> **Task statement**
Copy every line in the records below that contains the word "slotsNs".

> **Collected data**
....
-- ==== Sys2Proof/Machine/Ops.lean ====
section
/-! DEFINITION. The named operations over registers, memory, free values, rings and events. -/

namespace Sys2Proof.Machine

/-! ### Bit fields -/

/-- The value of a field of a word. -/
def fldGet (f : Fld) (w : Word) : Nat := w.toNat / 2 ^ f.lo % 2 ^ (f.hi + 1 - f.lo)

/-- The word with a field replaced (the value taken modulo the field's width). -/
def fldPut (f : Fld) (v : Nat) (w : Word) : Word :=
  BitVec.ofNat 32 (w.toNat - fldGet f w * 2 ^ f.lo + v % 2 ^ (f.hi + 1 - f.lo) * 2 ^ f.lo)

/-- Bit `i` of a word. -/
def bitGet (w : Word) (i : Nat) : Bool := w.toNat.testBit i

/-- The word with bit `i` replaced. -/
def bitPut (w : Word) (i : Nat) (b : Bool) : Word :=
  if w.toNat.testBit i = b then w
  else if b then BitVec.ofNat 32 (w.toNat + 2 ^ i) else BitVec.ofNat 32 (w.toNat - 2 ^ i)

/-- Flag `i` of a sample's flags. -/
def flagGet (f : SampleFlags) (i : Nat) : Bool := f.toNat.testBit i

/-- The flags with bit `i` replaced. -/
def flagPut (f : SampleFlags) (i : Nat) (b : Bool) : SampleFlags :=
  if f.toNat.testBit i = b then f
  else if b then BitVec.ofNat 8 (f.toNat + 2 ^ i) else BitVec.ofNat 8 (f.toNat - 2 ^ i)

/-- An integer as a two's-complement word. -/
def wordOfInt (i : Int) : Word := BitVec.ofInt 32 i

/-- The low 32 bits of a 64-bit quantity. -/
def lo32 (n : Nat) : Word := BitVec.ofNat 32 n

/-- Bits 63:32 of a 64-bit quantity. -/
def hi32 (n : Nat) : Word := BitVec.ofNat 32 (n / 2 ^ 32)

/-- A signed field of `n` bits. -/
def signExt (n : Nat) (v : Nat) : Int := if v < 2 ^ (n - 1) then (v : Int) else (v : Int) - 2 ^ n

/-- An integer limited to a range. -/
def clampInt (lo hi v : Int) : Int := if v < lo then lo else if hi < v then hi else v

/-- The quotient of an integer by a positive denominator, rounded to nearest; a tie goes the way of `Config.roundTieUp`. -/
def roundDiv (num : Int) (den : Nat) : Int :=
  let q := num / (den : Int)
  let r := (num % (den : Int)).toNat
  if 2 * r < den then q
  else if den < 2 * r then q + 1
  else if Config.roundTieUp num den then q + 1 else q

/-! ### Registers -/

/-- The word a BAR0 register holds. -/
def State.reg (s : State) (a : Nat) : Word := sparseGet regReset s.regs a

/-- Replace a register. -/
def State.setReg (s : State) (a : Nat) (w : Word) : State := { s with regs := sparsePut regReset s.regs a w }

/-- A field of a register. -/
def State.fld (s : State) (a : Nat) (f : Fld) : Nat := fldGet f (s.reg a)

/-- Replace a field of a register. -/
def State.setFld (s : State) (a : Nat) (f : Fld) (v : Nat) : State := s.setReg a (fldPut f v (s.reg a))

/-- Bit `i` of a register. -/
def State.bit (s : State) (a i : Nat) : Bool := bitGet (s.reg a) i

/-- Replace bit `i` of a register. -/
def State.setBit (s : State) (a i : Nat) (b : Bool) : State := s.setReg a (bitPut (s.reg a) i b)

/-- Add to a counter field that wraps. -/
def State.incWrap (s : State) (a : Nat) (f : Fld) : State := s.setFld a f (s.fld a f + 1)

/-- The largest value of a field. -/
def fldMax (f : Fld) : Nat := 2 ^ (f.hi + 1 - f.lo) - 1

/-- Write a 64-bit value to a LO, HI register pair. -/
def State.setReg64 (s : State) (alo ahi n : Nat) : State := (s.setReg alo (lo32 n)).setReg ahi (hi32 n)

/-- A 64-bit value of a LO, HI register pair. -/
def State.reg64 (s : State) (alo ahi : Nat) : Nat := (s.reg alo).toNat + 2 ^ 32 * (s.reg ahi).toNat

/-- Copy a register into its latched copy. -/
def State.latch (s : State) (a : Nat) : State := { s with latched := sparsePut (fun _ => 0) s.latched a (s.reg a) }

/-- Copy `n` consecutive registers into their latched copies. -/
def State.latchRange (s : State) (a : Nat) : Nat → State
  | 0 => s
  | n + 1 => State.latchRange (s.latch a) (a + 4) n

/-- A latched copy. -/
def State.latchedReg (s : State) (a : Nat) : Word := sparseGet (fun _ => 0) s.latched a

/-! ### Memory (R27; little-endian, R5) -/

/-- What an unlisted octet reads as: 0, but for the debug lock that is set before shipment (R459). -/
def memReset (a : Nat) : Byte := if a = 0x0F8002A0 then 1 else 0

/-- The octet at an internal address. -/
def State.octet (s : State) (a : Nat) : Byte := sparseGet memReset s.mem a

/-- Write an octet. -/
def State.setOctet (s : State) (a : Nat) (b : Byte) : State := { s with mem := sparsePut memReset s.mem a b }

/-- The little-endian value of `n` octets from `a`. -/
def State.octetsLE (s : State) (a : Nat) : Nat → Nat
  | 0 => 0
  | n + 1 => (s.octet a).toNat + 256 * s.octetsLE (a + 1) n

/-- Write `n` octets of a value from `a`, least significant first. -/
def State.setOctetsLE (s : State) (a : Nat) : Nat → Nat → State
  | 0, _ => s
  | n + 1, v => (s.setOctet a (BitVec.ofNat 8 v)).setOctetsLE (a + 1) n (v / 256)

/-! ### Free values (assumption 4) -/

/-- Take the next free value's number. -/
def State.nextFree (s : State) : Nat × State := (s.freeSeq, { s with freeSeq := s.freeSeq + 1 })

/-! ### Device-produced rings (R476–R478) -/

/-- HEAD index of ring r. -/
def State.qHead (s : State) (r : Nat) : Nat := s.fld (A.HST_Q_HEAD r) F.HST_Q_INDEX

/-- TAIL index of ring r. -/
def State.qTail (s : State) (r : Nat) : Nat := s.fld (A.HST_Q_TAIL r) F.HST_Q_INDEX

/-- Depth of ring r. -/
def State.qDepth (s : State) (r : Nat) : Nat := s.fld (A.HST_Q_DEPTH r) ⟨15, 0⟩

/-- Full: TAIL + 1 = HEAD modulo the depth. -/
def State.qFull (s : State) (r : Nat) : Bool := (s.qTail r + 1) % s.qDepth r == s.qHead r

/-- Empty: HEAD = TAIL. -/
def State.qEmpty (s : State) (r : Nat) : Bool := s.qHead r == s.qTail r

/-- Entries a ring holds. -/
def State.qCount (s : State) (r : Nat) : Nat := (s.qTail r + s.qDepth r - s.qHead r) % s.qDepth r

/-- Write an entry at TAIL and advance TAIL (the ring is not full). -/
def State.qPost (s : State) (r : Nat) (e : RingEntry) : State :=
  let s1 := { s with host := { s.host with slots := tabPut ringEntryInit s.host.slots (1024 * r + s.qTail r) e } }
  s1.setFld (A.HST_Q_TAIL r) F.HST_Q_INDEX ((s.qTail r + 1) % s.qDepth r)

/-- The device consumes an entry: HEAD advances. -/
def State.qTake (s : State) (r : Nat) : State :=
  s.setFld (A.HST_Q_HEAD r) F.HST_Q_INDEX ((s.qHead r + 1) % s.qDepth r)

/-! ### Events (R479–R481) -/

/-- HST_EVT_PEND bit of a source. -/
def State.evtPend (s : State) (n : Nat) : Bool := s.bit (A.HST_EVT_PEND (n / 32)) (n % 32)

/-- HST_EVT_MASK bit of a source. -/
def State.evtMask (s : State) (n : Nat) : Bool := s.bit (A.HST_EVT_MASK (n / 32)) (n % 32)

/-- One MSI-X message on vector n, in PCIe mode; while the vector is masked in the MSI-X table its bit in the pending-bit
array stands instead (R471, R480). -/
def State.msix (s : State) (n : Nat) : State :=
  if s.fld A.HST_STAT F.HST_STAT_MODE = 1 then
    if s.bit (A.HST_MSIX_CTL n) 0 then s.setBit (A.HST_MSIX_PBA (n / 32)) (n % 32) true
    else { s with host := { s.host with msixOut := s.host.msixOut ++ [n] } }
  else s

/-- HOST_IRQ is driven low while any pending source is unmasked, in quad-SPI mode (R472, R480). -/
def State.hostIrqLow (s : State) : Bool :=
  s.fld A.HST_STAT F.HST_STAT_MODE == 2 &&
    [0, 1, 2, 3].any (fun k => (s.reg (A.HST_EVT_PEND k)) &&& ~~~(s.reg (A.HST_EVT_MASK k)) != 0)

/-- Count a dropped entry in HST_CNT.DROP, saturating (R491). -/
def State.countDrop (s : State) : State :=
  s.setFld A.HST_CNT F.HST_CNT_DROP (min (s.fld A.HST_CNT F.HST_CNT_DROP + 1) 0xFFFF)

/-- The Q02 entry of a raise (R481). -/
def evtEntry (src coal now : Nat) (p3 : Word) : RingEntry :=
  { tag := src, status := 0, typ := 2, len := 0, p0 := lo32 now, p1 := hi32 now,
    p2 := BitVec.ofNat 32 (min coal 0xFFFF), p3 := p3, body := [] }

/-- A raise: coalesced while the pending bit stands, else the bit sets, an entry goes to Q02 (dropped where Q02 is full), and
the source is signalled unless masked. The Bool tells a dropped entry. -/
def State.raiseCore (s : State) (src : Nat) (p3 : Word) : Bool × State :=
  if s.evtPend src then
    (false, { s with host := { s.host with coal := tabMod 0 s.host.coal src (· + 1) } })
  else
    let s1 := s.setBit (A.HST_EVT_PEND (src / 32)) (src % 32) true
    let s2 := if s1.evtMask src then s1 else s1.msix src
    if s2.qFull 2 then (true, s2)
    else
      let c := tabGet 0 s2.host.coal src
      let s3 := s2.qPost 2 (evtEntry src c s2.tim.now p3)
      (false, { s3 with host := { s3.host with coal := tabPut 0 s3.host.coal src 0 } })

/-- An entry of ring `r` was dropped: counted, and HST_RING_DROP is raised, whose own entry may be dropped and counted in
turn (R481, R482). The first time the count reaches its largest value raises SUP_FAULT (R496). -/
def State.ringDrop (s : State) (r : Nat) : State :=
  let s1 := s.countDrop
  let (d, s2) := s1.raiseCore Ev.HST_RING_DROP (BitVec.ofNat 32 r)
  let s3 := if d then (s2.countDrop.raiseCore Ev.HST_RING_DROP 2).2 else s2
  if s.fld A.HST_CNT F.HST_CNT_DROP ≠ 0xFFFF ∧ s3.fld A.HST_CNT F.HST_CNT_DROP = 0xFFFF then
    let (k, s4) := s3.nextFree
    ((s4.setReg A.SUP_FAULTINFO (BitVec.ofNat 32 (13 * 2 ^ 28 + Config.freeNat k % 32))).raiseCore Ev.SUP_FAULT 13).2
  else s3

/-- Raise an event source with the index its entry carries (R479–R481, R522). -/
def State.raise (s : State) (src : Nat) (p3 : Nat) : State :=
  let (d, s1) := s.raiseCore src (BitVec.ofNat 32 p3)
  if d then s1.ringDrop 2 else s1

/-- The P3 of events that name no index (R522). -/
def noIndex : Nat := 0xFFFFFFFF

/-- Raise a source at most once per second for an item (R479: such limits apply before coalescing). -/
def State.raiseLim (s : State) (src item p3 : Nat) : State :=
  let k := 65536 * src + item
  let t := tabGet 0 s.host.lastRaise k
  if t ≠ 0 ∧ s.tim.now + 1 < t + 1000000000 then s
  else State.raise { s with host := { s.host with lastRaise := tabPut 0 s.host.lastRaise k (s.tim.now + 1) } } src p3

/-- Add 1 to a saturating counter field; on first reaching its maximum raise `src` with `p3`. -/
def State.incSat (s : State) (a : Nat) (f : Fld) (src p3 : Nat) : State :=
  let v := s.fld a f
  if v = fldMax f then s
  else
    let s1 := s.setFld a f (v + 1)
    if v + 1 = fldMax f then s1.raise src p3 else s1

/-- Add 1 to a saturating counter field that raises nothing. -/
def State.incSatQuiet (s : State) (a : Nat) (f : Fld) : State :=
  s.setFld a f (min (s.fld a f + 1) (fldMax f))

/-- Post an entry to a device ring, or drop and count it (R481, R482). -/
def State.postOrDrop (s : State) (r : Nat) (e : RingEntry) : State :=
  if s.qFull r then s.ringDrop r else s.qPost r e

/-! ### Responses (R483) -/

/-- The response of a command: TYPE 1, the command's TAG, its opcode in P3[7:0]. -/
def respEntry (tag status opc : Nat) (p0 p1 p2 : Word) : RingEntry :=
  { tag := tag, status := status, typ := 1, len := 0, p0 := p0, p1 := p1, p2 := p2, p3 := BitVec.ofNat 32 (opc % 256), body := [] }

/-- Post a response on Q01, or hold it until the host frees an entry. -/
def State.respond (s : State) (e : RingEntry) : State :=
  if s.qFull 1 then { s with host := { s.host with respWait := s.host.respWait ++ [e] } } else s.qPost 1 e

/-! ### Times -/

/-- `n` slots of 16 sample-clock cycles at 157.2864 MHz, in ns, rounded up (R7). -/
def slotsNs (n : Nat) : Nat := (n * 16 * 1000000000 + 157286399) / 157286400

/-- `n` Reel cycles of the Reels in force, in ns, rounded up (R40). -/
def State.reelCyclesNs (s : State) (n : Nat) : Nat := slotsNs (n * s.fld A.ACQ_STAT F.ACQ_STAT_L)

/-- Time has reached `t`. -/
def State.due (s : State) (t : Nat) : Bool := Nat.ble t s.tim.now

/-- Fold a step over a list of indices. -/
def State.forEach {α : Type} (s : State) (l : List α) (f : α → State → State) : State := l.foldl (fun s x => f x s) s

/-! ### Ply link and Almanac notes -/

/-- Hand a message to the Ply link while it is up (R367). -/
def State.plySend (s : State) (m : PlyMsg) : State :=
  if s.bit A.PLY_STAT 24 then { s with ply := { s.ply with sent := s.ply.sent ++ [m] } } else s

/-- Device time as a record carries it: 0 unless LOCKED (R399). -/
def State.almTime (s : State) : BitVec 64 :=
  if s.fld A.TIM_STAT F.TIM_STAT_STATE = 2 then BitVec.ofNat 64 s.tim.now else 0

/-- Severity of a note (R401). -/
def noteSeverity (code : Nat) : Nat :=
  match code with
  | 1 => 4
  | 2 => 4
  | 3 => 3
  | 4 => 3
  | 5 => 2
  | 6 => 5
  | 7 => 7
  | _ => 5

/-- A note record (R399–R401) with its parameters as words; the number is given when it is committed. -/
def State.noteRecord (s : State) (code : Nat) (ps : List Word) : AlmRecord :=
  { kind := 3, severity := noteSeverity code, flags := if s.fld A.TIM_STAT F.TIM_STAT_STATE = 2 then 0 else 16, number := 0,
    subject := code, segment := 0, segments := 1, opStart := s.reg A.ALM_OPSEC, opEnd := s.reg A.ALM_OPSEC,
    pwrCyc := s.reg A.ALM_PWRCYC, time := s.almTime, payload := ps, refSince := 0 }

/-- Stage a note for commit. -/
def State.note (s : State) (code : Nat) (ps : List Word) : State :=
  { s with alm := { s.alm with staged := s.alm.staged ++ [{ body := s.noteRecord code ps, at_ := s.tim.now, remote := false }] } }

/-! ### Faults (R450, R457) -/

/-- A fault by its row of R450, with the engine where one is named; ENGINE is free where none is. -/
def State.supFault (s : State) (row : Nat) (engine : Option Nat) : State :=
  let (k, s1) := s.nextFree
  let e := engine.getD (Config.freeNat k % 32)
  (s1.setReg A.SUP_FAULTINFO (BitVec.ofNat 32 (row * 2 ^ 28 + e % 32))).raiseLim Ev.SUP_FAULT 0 row

/-- A SUP counter: the first time it reaches its largest value is a fault of its own (R457). -/
def State.supCount (s : State) (a : Nat) (f : Fld) : State :=
  let v := s.fld a f
  if v = fldMax f then s
  else
    let s1 := s.setFld a f (v + 1)
    if v + 1 = fldMax f then s1.supFault 13 none else s1

/-! ### Protected regions (R27, R29) -/

/-- Address `a` lies in a region loaded from the image that engine `e` neither executes nor owns: the Heddle logic store and the K area
are the Heddles'; the coefficient and table areas within engine locals are that engine's. -/
def foreignLoaded (e a : Nat) : Bool :=
  let heddle := Nat.ble 8 e && Nat.blt e 12
  if 0x02780000 ≤ a ∧ a < 0x02800000 ∨ 0x02830000 ≤ a ∧ a < 0x02840000 then !heddle
  else if 0x02000000 ≤ a ∧ a < 0x02200000 then Config.localTable a && e != (a - 0x02000000) / 0x40000
  else if 0x02200000 ≤ a ∧ a < 0x02400000 then Config.localTable a && e != 16 + (a - 0x02200000) / 0x100000
  else if 0x02700000 ≤ a ∧ a < 0x02780000 then Config.localTable a && e != 12 + (a - 0x02700000) / 0x20000
  else false

/-- Engine `e` writes to internal address `a` outside its work: in another's loaded region the write is discarded, counted, and a fault. -/
def State.engineWrite (s : State) (e a : Nat) : State :=
  if foreignLoaded e a then (s.supCount A.SUP_PFLT F.SUP_PFLT_COUNT).supFault 12 (some e) else s

/-! ### Refused objects (R461, R468, R469) -/

/-- SEC_LASTERR's cause of a failing signature block, 0 where it verifies (R461). -/
def sigCause (c : SigCheck) : Nat := if !c.keysMatch then 2 else if !c.rsaOk then 3 else if !c.slhOk then 4 else 0

/-- SEC_LASTERR takes a refused object and its cause (R468). -/
def State.lastErr (s : State) (object cause : Nat) : State :=
  (s.setReg A.SEC_LASTERR (BitVec.ofNat 32 (object * 65536 + cause))).raise Ev.SEC_VERIFY_FAIL (object * 65536 + cause)

/-- A token of type `ty` is refused: counted, shown and raised. -/
def State.refuseObject (s : State) (ty cause : Nat) : State := (s.incSatQuiet A.SEC_CNT F.SEC_CNT_REFUSED).lastErr (ty + 2) cause

end Sys2Proof.Machine
end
....
> **Output for this exercise**
def slotsNs (n : Nat) : Nat := (n * 16 * 1000000000 + 157286399) / 157286400
def State.reelCyclesNs (s : State) (n : Nat) : Nat := slotsNs (n * s.fld A.ACQ_STAT F.ACQ_STAT_L)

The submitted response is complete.